__Aim of the exercise__:
Your job is to write out each record exactly, leaving none out.
•••
/-- A frame determines its raw bytes, since decoding recovers them. -/
theorem encodeFrame_injective {cfg : Config} (hne : cfg.one ≠ cfg.zero) : Function.Injective (encodeFrame cfg) := by
  intro raw raw' h
  have hdec := (payloadDecodeEncodeAgree cfg (encodeFrame cfg raw) raw hne).2 rfl
  have hdec' := (payloadDecodeEncodeAgree cfg (encodeFrame cfg raw) raw' hne).2 h
  exact Option.some.inj (hdec.symm.trans hdec')

/-- Settles O9: the encoding of a channel byte is the frame of that byte alone. -/
theorem encodingInjective : Obligations.EncodingInjective := by
  unfold Obligations.EncodingInjective
  intro cfg hne
  refine ⟨fun v w h => ?_, fun raw raw' _ h => encodeFrame_injective hne h⟩
  have hframe : encodeFrame cfg [v] = encodeFrame cfg [w] := by simpa [encodeFrame_cons] using h
  exact (List.cons.inj (encodeFrame_injective hne hframe)).1

/-! ### Valid payloads -/

/-- The waveform bytes of a bit sequence, unit by unit (spec/30_encoding.md R50). -/
def bitsWave (cfg : Config) (xs : List Bool) : List Byte := xs.flatMap fun x => (bitPattern cfg x).bytes

theorem bitsWave_cons (cfg : Config) (x : Bool) (xs : List Bool) :
    bitsWave cfg (x :: xs) = (bitPattern cfg x).bytes ++ bitsWave cfg xs := rfl

/-- A frame is the waveform of its bits. -/
theorem encodeFrame_eq_bitsWave (cfg : Config) (raw : List Byte) :
    encodeFrame cfg raw = bitsWave cfg (raw.flatMap byteUnits) := encodeFrame_bits cfg raw

/-- Bit `t` of a sequence stands in pair `t` of its waveform. -/
theorem bitsWave_pair {cfg : Config} {xs : List Bool} {t : Nat} {x : Bool} (h : xs[t]? = some x) :
    ((bitsWave cfg xs).drop (2 * t)).take 2 = (bitPattern cfg x).bytes := by
  induction xs generalizing t with
  | nil => cases h
  | cons y ys ih =>
    rw [bitsWave_cons]
    cases t with
    | zero => obtain rfl := Option.some.inj h; rfl
    | succ t => exact ih h

/-- A pair is a unit exactly when it is the pattern of some bit. -/
theorem exists_bitPattern_iff {cfg : Config} {pair : List Byte} :
    (∃ x, pair = (bitPattern cfg x).bytes) ↔ pair = cfg.one.bytes ∨ pair = cfg.zero.bytes := by
  simp [bitPattern, or_comm]

/-- A byte sequence whose pairs are all units is the waveform of a bit sequence. -/
theorem exists_bits_of_pairs {cfg : Config} {payload : List Byte} {n : Nat} (hlen : payload.length = 2 * n)
    (h : ∀ t, t < n → ∃ x, (payload.drop (2 * t)).take 2 = (bitPattern cfg x).bytes) :
    ∃ xs, xs.length = n ∧ payload = bitsWave cfg xs := by
  induction n generalizing payload with
  | zero => exact ⟨[], rfl, List.eq_nil_of_length_eq_zero hlen⟩
  | succ n ih =>
    obtain ⟨x, hx⟩ := h 0 (Nat.zero_lt_succ n)
    obtain ⟨xs, hxs, hrest⟩ := ih (payload := payload.drop 2) (by rw [List.length_drop]; omega) fun t ht => by
      obtain ⟨y, hy⟩ := h (t + 1) (by omega)
      exact ⟨y, by rw [List.drop_drop, ← hy]; congr 2; omega⟩
    exact ⟨x :: xs, by simp [hxs], by rw [bitsWave_cons, ← hrest, ← hx]; exact (List.take_append_drop 2 payload).symm⟩

/-- Bits in eights are the bits of bytes. -/
theorem exists_bytes_of_bits {xs : List Bool} {c : Nat} (hlen : xs.length = 8 * c) :
    ∃ raw : List Byte, raw.length = c ∧ xs = raw.flatMap byteUnits := by
  induction c generalizing xs with
  | zero => exact ⟨[], rfl, List.eq_nil_of_length_eq_zero hlen⟩
  | succ c ih =>
    match xs, hlen with
    | x0 :: x1 :: x2 :: x3 :: x4 :: x5 :: x6 :: x7 :: rest, hlen =>
      obtain ⟨raw, hraw, rfl⟩ := ih (xs := rest) (by simp only [List.length_cons] at hlen; omega)
      exact ⟨packByte x0 x1 x2 x3 x4 x5 x6 x7 :: raw, by simp [hraw], by simp [byteUnits_packByte]⟩

theorem flatMap_byteUnits_length (raw : List Byte) : (raw.flatMap byteUnits).length = 8 * raw.length := by
  induction raw with
  | nil => rfl
  | cons v raw ih => simp [ih]; omega

/-- Settles O14: pairs that are units spell bits, and bits in eights spell bytes; conversely each bit of a frame stands in a
pair of its own. -/
theorem validPayloadIffUnits : Obligations.ValidPayloadIffUnits := by
  unfold Obligations.ValidPayloadIffUnits
  intro cfg payload c hlen
  constructor
  · intro hpairs
    obtain ⟨xs, hxs, rfl⟩ := exists_bits_of_pairs (n := 8 * c) (by omega) fun t ht =>
      exists_bitPattern_iff.2 (hpairs t ht)
    obtain ⟨raw, hraw, rfl⟩ := exists_bytes_of_bits hxs
    exact ⟨raw, hraw, encodeFrame_eq_bitsWave cfg raw⟩
  · rintro ⟨raw, rfl, rfl⟩ t ht
    have hbit := List.getElem?_eq_getElem ((flatMap_byteUnits_length raw).symm ▸ ht)
    rw [encodeFrame_eq_bitsWave, bitsWave_pair hbit]
    exact exists_bitPattern_iff.1 ⟨_, rfl⟩

end Sys2Proof.Machine
end

section
/-!
PROOFS of spec/40_pixel_encoder.md and spec/41_node_encoder.md: what `ENC_PX` and `ENC_NODE` return.
-/
namespace Sys2Proof.Machine

/-- Settles O15: no condition is checked, and each bit of the byte decides its pattern. -/
theorem encPxReturnsWaveform : Obligations.EncPxReturnsWaveform := by
  unfold Obligations.EncPxReturnsWaveform
  intro s v hfault
  have hwave : encodePx s.cfg v =
      (List.range 8).flatMap fun b => if v.getLsbD (7 - b) then s.cfg.one.bytes else s.cfg.zero.bytes := by
    simp only [encodePx, bitsPerPx, encodeUnit, pat_bitAt, apply_ite Pattern.bytes]
  rw [← hwave]
  exact exec_next_iff.2 ⟨hfault, rfl, rfl⟩

/-- Settles O16: the length of the node decides between the result and the refusal. -/
theorem encNodeReturnsWaveform : Obligations.EncNodeReturnsWaveform := by
  unfold Obligations.EncNodeReturnsWaveform
  intro s vs hfault
  refine ⟨fun hlen => ?_, fun hlen => exec_refused_iff.2 ⟨hfault, by simp [tableRefusal, hlen]⟩⟩
  rw [← List.flatMap_def]
  exact exec_next_iff.2 ⟨hfault, tableRefusal_encNode_none.2 hlen, rfl⟩

end Sys2Proof.Machine
end

section
/-!
PROOFS of spec/42_device_contract.md, sections 2 to 4: sizing the transmission buffer, and the two transmit paths compared.
-/
namespace Sys2Proof.Machine

/-! ### `DEV_INIT` -/

/-- A device that the host owns and that opened is sized (spec/42_device_contract.md R90). -/
theorem exec_devInit_of_ready {s : State} (h : s.DeviceReady) (c : Nat) :
    exec (.devInit c) s = .next ((s.sized c).returned .done) := by
  obtain ⟨hfault, hphase, hopen⟩ := h
  exact exec_next_iff.2 ⟨hfault, tableRefusal_devInit_none.2 ⟨hphase, hopen⟩, rfl⟩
•••
__Reply__:
/-- A frame determines its raw bytes, since decoding recovers them. -/
theorem encodeFrame_injective {cfg : Config} (hne : cfg.one ≠ cfg.zero) : Function.Injective (encodeFrame cfg) := by
  intro raw raw' h
  have hdec := (payloadDecodeEncodeAgree cfg (encodeFrame cfg raw) raw hne).2 rfl
  have hdec' := (payloadDecodeEncodeAgree cfg (encodeFrame cfg raw) raw' hne).2 h
  exact Option.some.inj (hdec.symm.trans hdec')

/-- Settles O9: the encoding of a channel byte is the frame of that byte alone. -/
theorem encodingInjective : Obligations.EncodingInjective := by
  unfold Obligations.EncodingInjective
  intro cfg hne
  refine ⟨fun v w h => ?_, fun raw raw' _ h => encodeFrame_injective hne h⟩
  have hframe : encodeFrame cfg [v] = encodeFrame cfg [w] := by simpa [encodeFrame_cons] using h
  exact (List.cons.inj (encodeFrame_injective hne hframe)).1

/-! ### Valid payloads -/

/-- The waveform bytes of a bit sequence, unit by unit (spec/30_encoding.md R50). -/
def bitsWave (cfg : Config) (xs : List Bool) : List Byte := xs.flatMap fun x => (bitPattern cfg x).bytes

theorem bitsWave_cons (cfg : Config) (x : Bool) (xs : List Bool) :
    bitsWave cfg (x :: xs) = (bitPattern cfg x).bytes ++ bitsWave cfg xs := rfl

/-- A frame is the waveform of its bits. -/
theorem encodeFrame_eq_bitsWave (cfg : Config) (raw : List Byte) :
    encodeFrame cfg raw = bitsWave cfg (raw.flatMap byteUnits) := encodeFrame_bits cfg raw

/-- Bit `t` of a sequence stands in pair `t` of its waveform. -/
theorem bitsWave_pair {cfg : Config} {xs : List Bool} {t : Nat} {x : Bool} (h : xs[t]? = some x) :
    ((bitsWave cfg xs).drop (2 * t)).take 2 = (bitPattern cfg x).bytes := by
  induction xs generalizing t with
  | nil => cases h
  | cons y ys ih =>
    rw [bitsWave_cons]
    cases t with
    | zero => obtain rfl := Option.some.inj h; rfl
    | succ t => exact ih h

/-- A pair is a unit exactly when it is the pattern of some bit. -/
theorem exists_bitPattern_iff {cfg : Config} {pair : List Byte} :
    (∃ x, pair = (bitPattern cfg x).bytes) ↔ pair = cfg.one.bytes ∨ pair = cfg.zero.bytes := by
  simp [bitPattern, or_comm]

/-- A byte sequence whose pairs are all units is the waveform of a bit sequence. -/
theorem exists_bits_of_pairs {cfg : Config} {payload : List Byte} {n : Nat} (hlen : payload.length = 2 * n)
    (h : ∀ t, t < n → ∃ x, (payload.drop (2 * t)).take 2 = (bitPattern cfg x).bytes) :
    ∃ xs, xs.length = n ∧ payload = bitsWave cfg xs := by
  induction n generalizing payload with
  | zero => exact ⟨[], rfl, List.eq_nil_of_length_eq_zero hlen⟩
  | succ n ih =>
    obtain ⟨x, hx⟩ := h 0 (Nat.zero_lt_succ n)
    obtain ⟨xs, hxs, hrest⟩ := ih (payload := payload.drop 2) (by rw [List.length_drop]; omega) fun t ht => by
      obtain ⟨y, hy⟩ := h (t + 1) (by omega)
      exact ⟨y, by rw [List.drop_drop, ← hy]; congr 2; omega⟩
    exact ⟨x :: xs, by simp [hxs], by rw [bitsWave_cons, ← hrest, ← hx]; exact (List.take_append_drop 2 payload).symm⟩

/-- Bits in eights are the bits of bytes. -/
theorem exists_bytes_of_bits {xs : List Bool} {c : Nat} (hlen : xs.length = 8 * c) :
    ∃ raw : List Byte, raw.length = c ∧ xs = raw.flatMap byteUnits := by
  induction c generalizing xs with
  | zero => exact ⟨[], rfl, List.eq_nil_of_length_eq_zero hlen⟩
  | succ c ih =>
    match xs, hlen with
    | x0 :: x1 :: x2 :: x3 :: x4 :: x5 :: x6 :: x7 :: rest, hlen =>
      obtain ⟨raw, hraw, rfl⟩ := ih (xs := rest) (by simp only [List.length_cons] at hlen; omega)
      exact ⟨packByte x0 x1 x2 x3 x4 x5 x6 x7 :: raw, by simp [hraw], by simp [byteUnits_packByte]⟩

theorem flatMap_byteUnits_length (raw : List Byte) : (raw.flatMap byteUnits).length = 8 * raw.length := by
  induction raw with
  | nil => rfl
  | cons v raw ih => simp [ih]; omega

/-- Settles O14: pairs that are units spell bits, and bits in eights spell bytes; conversely each bit of a frame stands in a
pair of its own. -/
theorem validPayloadIffUnits : Obligations.ValidPayloadIffUnits := by
  unfold Obligations.ValidPayloadIffUnits
  intro cfg payload c hlen
  constructor
  · intro hpairs
    obtain ⟨xs, hxs, rfl⟩ := exists_bits_of_pairs (n := 8 * c) (by omega) fun t ht =>
      exists_bitPattern_iff.2 (hpairs t ht)
    obtain ⟨raw, hraw, rfl⟩ := exists_bytes_of_bits hxs
    exact ⟨raw, hraw, encodeFrame_eq_bitsWave cfg raw⟩
  · rintro ⟨raw, rfl, rfl⟩ t ht
    have hbit := List.getElem?_eq_getElem ((flatMap_byteUnits_length raw).symm ▸ ht)
    rw [encodeFrame_eq_bitsWave, bitsWave_pair hbit]
    exact exists_bitPattern_iff.1 ⟨_, rfl⟩

end Sys2Proof.Machine
end

section
/-!
PROOFS of spec/40_pixel_encoder.md and spec/41_node_encoder.md: what `ENC_PX` and `ENC_NODE` return.
-/
namespace Sys2Proof.Machine

/-- Settles O15: no condition is checked, and each bit of the byte decides its pattern. -/
theorem encPxReturnsWaveform : Obligations.EncPxReturnsWaveform := by
  unfold Obligations.EncPxReturnsWaveform
  intro s v hfault
  have hwave : encodePx s.cfg v =
      (List.range 8).flatMap fun b => if v.getLsbD (7 - b) then s.cfg.one.bytes else s.cfg.zero.bytes := by
    simp only [encodePx, bitsPerPx, encodeUnit, pat_bitAt, apply_ite Pattern.bytes]
  rw [← hwave]
  exact exec_next_iff.2 ⟨hfault, rfl, rfl⟩

/-- Settles O16: the length of the node decides between the result and the refusal. -/
theorem encNodeReturnsWaveform : Obligations.EncNodeReturnsWaveform := by
  unfold Obligations.EncNodeReturnsWaveform
  intro s vs hfault
  refine ⟨fun hlen => ?_, fun hlen => exec_refused_iff.2 ⟨hfault, by simp [tableRefusal, hlen]⟩⟩
  rw [← List.flatMap_def]
  exact exec_next_iff.2 ⟨hfault, tableRefusal_encNode_none.2 hlen, rfl⟩

end Sys2Proof.Machine
end

section
/-!
PROOFS of spec/42_device_contract.md, sections 2 to 4: sizing the transmission buffer, and the two transmit paths compared.
-/
namespace Sys2Proof.Machine

/-! ### `DEV_INIT` -/

/-- A device that the host owns and that opened is sized (spec/42_device_contract.md R90). -/
theorem exec_devInit_of_ready {s : State} (h : s.DeviceReady) (c : Nat) :
    exec (.devInit c) s = .next ((s.sized c).returned .done) := by
  obtain ⟨hfault, hphase, hopen⟩ := h
  exact exec_next_iff.2 ⟨hfault, tableRefusal_devInit_none.2 ⟨hphase, hopen⟩, rfl⟩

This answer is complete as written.